Только сейчас я это понял, только сейчас я искренне раскаялся, а не так, как тогда, когда просто перечислял свои нехорошие дела. Это же было самое настоящее убийство! Ответственность за убийство в современном Уголовном Кодексе России описывает 105-я статья. Ко мне относится ее 2-я часть: «Убийство двух или более лиц». Такое деяние наказывается лишением свободы сроком от 8 до 20 лет или пожизненным заключением, или смертной казнью. Отягчающими обстоятельствами в моем случае является: убийство группой лиц (еще, как минимум, один хирург), по предварительному сговору и убийство человека, находящегося в заведомо известном беспомощном состоянии. Значит, даже по нашим несовершенным и либеральным законам мне полагается уже здесь, на земле, смертная казнь! А что же по совершенному и праведному Закону Божьему? — Казнь вечная! Может быть, скажете, как тот батюшка: «Это дело женское?» Как раз-то и нет!

Может быть, и есть какие-то оголтелые особы, которые сами решают убивать своих детей, но обычная женщина всегда сомневается, всегда боится — ей будет больно и не полезно, ей страшно, она боится принять решение одна, она обращается к мужчине. А мужчина? — Стыдливо отводит глаза и лепечет что-то о несвоевременной беременности. Ведь, если бы я тогда твердо или, хотя бы, полутвердо сказал: «Убивать не будем, будем рожать», — мои дети были бы сейчас живы, и не оборвалась бы ниточка в будущее, и сохранилась бы возможность рождаться все новым и новым поколениям моих потомков. Но я не сказал тогда этих мужских слов.
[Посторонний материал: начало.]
-- ==== Sys2Proof/Machine/Flags.lean ====
section
/-! DEFINITION. The block has no flags, condition codes or predicates (10_state.md R14): its one outcome
is the status of a response. The status codes of R144 and the response word of R53 stand here. -/

namespace Sys2Proof.Machine

/-- STATUS_OK: the command was carried out (R144). -/
def statusOk : BitVec 32 := 0#32

/-- ST_RANGE, -1: a grid draw rejected for its coordinates (R141, R144). -/
def stRange : BitVec 32 := 0xFFFFFFFF#32

/-- ST_ILLEGAL, -2: the word is not a command (R143, R144). -/
def stIllegal : BitVec 32 := 0xFFFFFFFE#32

/-- STATUS read as the signed integer it is (R53). -/
def Response.statusInt (r : Response) : Int := r.status.toInt

/-- The document's one outcome: the command was carried out (R53: rely on the sign). -/
def Response.accepted (r : Response) : Bool := r.status == statusOk

/-- The 64-bit response word: STATUS in bits 63:32, VALUE in bits 31:0 (R53). -/
def Response.word (r : Response) : Word := r.status ++ r.value

/-- The Cell the host reads from `VALUE[15:0]` (R52, R53). -/
def Response.cell (r : Response) : Cell := Cell.ofHalf (r.value.extractLsb' 0 16)

end Sys2Proof.Machine
end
Интернет сообщает, что аборт бывает ранний — до 12 недель и поздний — до 22 недель. Ранний аборт делается по желанию женщины, а поздний — по решению комиссии. В 12 недель человек уже почти полностью сформировался: он величиной с большой палец руки, у него непропорционально большая голова, т.к. уже сформирован мозг, у него сформированы внутренние органы, у него работает мочевыделительная система, крохотный язычок распознает вкус, а на пальчиках уже есть рисунок, он шевелит ручками и ножками, он может оттолкнуться от стенки маминой утробы, он может вложить пальчик в рот, он пьет жидкость маминой утробы, он открывает и закрывает ротик, половые органы мальчика и девочки уже различаются — он живой! И этот мальчик-с-пальчик или девочка-с-пальчик чувствует приближение орудия смерти — резко повышается кровяное давление, судорожно шевелятся ручки и ножки, ротик беззвучно открывается и закрывается, желая закричать: «Не убивайте меня! Дайте мне родиться! Я хочу жить, как и вы!!!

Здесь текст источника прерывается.